Милли беззвучно расхохоталась, и этот смех придал Отто уверенность. Нет, она не догадывается о его любви. Никогда не догадается. Все предосторожности излишни.
Окружной прокурор почтительно ждал, пока Бэрнс Боллинг отведет руку от глаз и поднимет голову. Затем снова стал мягко задавать вопросы.
Кортес. Итак, мистер Боллинг, вы сказали, что двинулись по переулку. Расскажите, как вы шли, кто был впереди, кто сзади, что делала толпа, — словом, все подробности — понимаете?
Боллинг. Хорошо. Шериф на этот раз взял заключенного за правую руку, я — за левую, двое полицейских встали позади, и мы пошли сквозь толпу в сторону тюрьмы.
Кортес. Вы лично или кто-нибудь из полицейских не вытаскивали пистолеты? Толпе вы никак не угрожали?
Боллинг. Нет, я не вытаскивал. И не видел, чтобы кто другой хватался за оружие или угрожал.
Кортес. А что делала толпа?
Боллинг. Галдела и вопила.
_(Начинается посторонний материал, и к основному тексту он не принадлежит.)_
theorem opcodeRow_maskBits (i : Instr) : (opcodeRow i).maskBits = outerMask i.zeroFrom := by
  cases i with
  | inv => exact (by decide : (0xFFFF00FF : CmdWord) = outerMask 16)
  | cfg => exact (by decide : (0xFF0000FF : CmdWord) = outerMask 24)
  | rdreg => exact (by decide : (0xFFFFF0FF : CmdWord) = outerMask 12)
  | _ => exact (by decide : (0xFFFFFFFF : CmdWord) = outerMask 8)

theorem opcodeRow_matchBits (i : Instr) : (opcodeRow i).matchBits = (opcode i).setWidth 32 := by
  cases i <;> rfl

theorem getLsbD_outerMask {k n : Nat} (hn : n < 32) :
    (outerMask k).getLsbD n = (decide (n < 8) || decide (k ≤ n)) := by
  simp only [outerMask, BitVec.getLsbD_or, BitVec.getLsbD_setWidth, BitVec.getLsbD_allOnes, BitVec.getLsbD_shiftLeft]
  grind

theorem getLsbD_and_outerMask (c : CmdWord) (k n : Nat) :
    (c &&& outerMask k).getLsbD n = (c.getLsbD n && (decide (n < 8) || decide (k ≤ n))) := by
  rw [BitVec.getLsbD_and]
  by_cases hn : n < 32
  · rw [getLsbD_outerMask hn]
  · rw [BitVec.getLsbD_of_ge c n (by omega), Bool.false_and, Bool.false_and]

/-- The mask of a row compares the opcode's bits and those from `k` on. -/
theorem and_outerMask_eq_iff {k : Nat} (hk : 8 ≤ k) {op : Byte} :
    c &&& outerMask k = op.setWidth 32 ↔ c.setWidth 8 = op ∧ c >>> k = 0 := by
  constructor
  · intro h
    have hbit (n : Nat) : (c.getLsbD n && (decide (n < 8) || decide (k ≤ n))) = (op.setWidth 32).getLsbD n := by
      rw [← h, getLsbD_and_outerMask]
    constructor <;> refine BitVec.eq_of_getLsbD_eq fun n hn => ?_
    · simpa [hn, show n < 32 by omega] using hbit n
    · simpa [BitVec.getLsbD_of_ge op (k + n) (by omega)] using hbit (k + n)
  · rintro ⟨rfl, h⟩
    refine BitVec.eq_of_getLsbD_eq fun n hn => ?_
    rw [getLsbD_and_outerMask, BitVec.getLsbD_setWidth, BitVec.getLsbD_setWidth]
    by_cases hkn : k ≤ n
    · have hhigh : c.getLsbD n = false := by
        simpa [hkn] using congrArg (fun v : CmdWord => v.getLsbD (n - k)) h
      simp [hhigh]
    · simp [hkn, hn, Bool.and_comm]

/-- The bits of a word from `k` on, as a shift and as a number. -/
theorem ushiftRight_eq_zero_iff_bits {k : Nat} (hk : k ≤ 31) : c >>> k = 0 ↔ bits c.toNat 31 k = 0 := by
  have hlt : c.toNat / 2 ^ k < 2 ^ (31 - k + 1) := by
    rw [Nat.div_lt_iff_lt_mul (by positivity), ← pow_add, show 31 - k + 1 + k = 32 by omega]
    exact c.isLt
  simp [BitVec.toNat_eq, Nat.shiftRight_eq_div_pow, bits, Nat.mod_eq_of_lt hlt]

theorem zeroFrom_bounds (i : Instr) : 8 ≤ i.zeroFrom ∧ i.zeroFrom ≤ 31 := by cases i <;> simp [Instr.zeroFrom]

/-- A row of the opcode map tests the opcode and the zero bits of its format. -/
theorem selects_opcodeRow_iff :
    Selects (opcodeRow i) c ↔ bits c.toNat 7 0 = (opcode i).toNat ∧ bits c.toNat 31 i.zeroFrom = 0 := by
  obtain ⟨hlo, hhi⟩ := zeroFrom_bounds i
  have hop : c.setWidth 8 = opcode i ↔ bits c.toNat 7 0 = (opcode i).toNat := by
    simp [BitVec.toNat_eq, bits]
  rw [Selects, opcodeRow_maskBits, opcodeRow_matchBits, and_outerMask_eq_iff hlo, hop, ushiftRight_eq_zero_iff_bits hhi]

theorem opcodeRow_mem_opcodeTable (i : Instr) : opcodeRow i ∈ opcodeTable := by
  cases i <;> simp [opcodeTable, opcodeRow]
Кричала, что мы, мол, не имеем права вести его в тюрьму и должны отпустить, ну и все такое.
Кортес. Под словом «его» вы подразумеваете арестованного?
Боллинг. Да.
Кортес. В это время вы видели у кого-нибудь в толпе оружие?
Боллинг. Нет, не видел. Правда, кто-то попытался ударить меня молотком. Но промахнулся.
Кортес. А кто это был? Вы его не узнали?
Боллинг. Транкилино де Вака, один из обвиняемых.
Кортес. Позднее, если сможете, вы его опознаете. А теперь, скажите, толпа не пыталась отбить арестованного?
Боллинг. Вряд ли бы им удалось — мы его крепко держали. Но сам он пытался вырваться.
Хогарт (
Кортес. Ваша честь, догадка обоснованна, поскольку арестованному в конце концов удалось бежать.
Судья. Хорошо. Возражение отклоняется. Продолжайте.
Кортес. А каким образом он пытался вырваться? Покажите нам.
Боллинг. Упирался и рвался назад. Вот так.
Кортес. Он кричал? Просил толпу спасти его?
Хогарт. Возражаем. Прокурор подсказывает свидетелю.
Судья. Возражение принято.
Кортес. Арестованный говорил что-нибудь, когда вырывался?
Боллинг. Вроде бы сказал «пустите» или еще что. Точно не помню. Там кричали со всех сторон.
Кортес. Прекрасно. Продолжайте, пожалуйста.
Бэрнс замолчал и вновь потер лоб, словно собираясь с мыслями. Казалось, он говорит себе: «Держись, старина. Хоть и трудно, но скоро наступит конец». Затем он поднял глаза и, глядя мимо прокурора в публику, продолжал:
— Расталкивая толпу, мы прошли двадцать или тридцать шагов в сторону тюрьмы и канцелярии шерифа. Потом я вдруг услышал два выстрела и увидел, как Гилли пошатнулся и осел; его как раз крутануло ко мне лицом — рот широко открыт, а оттуда и из дыры в щеке хлещет кровь. Я сразу догадался, что ему конец, подхватил его и опустил на землю.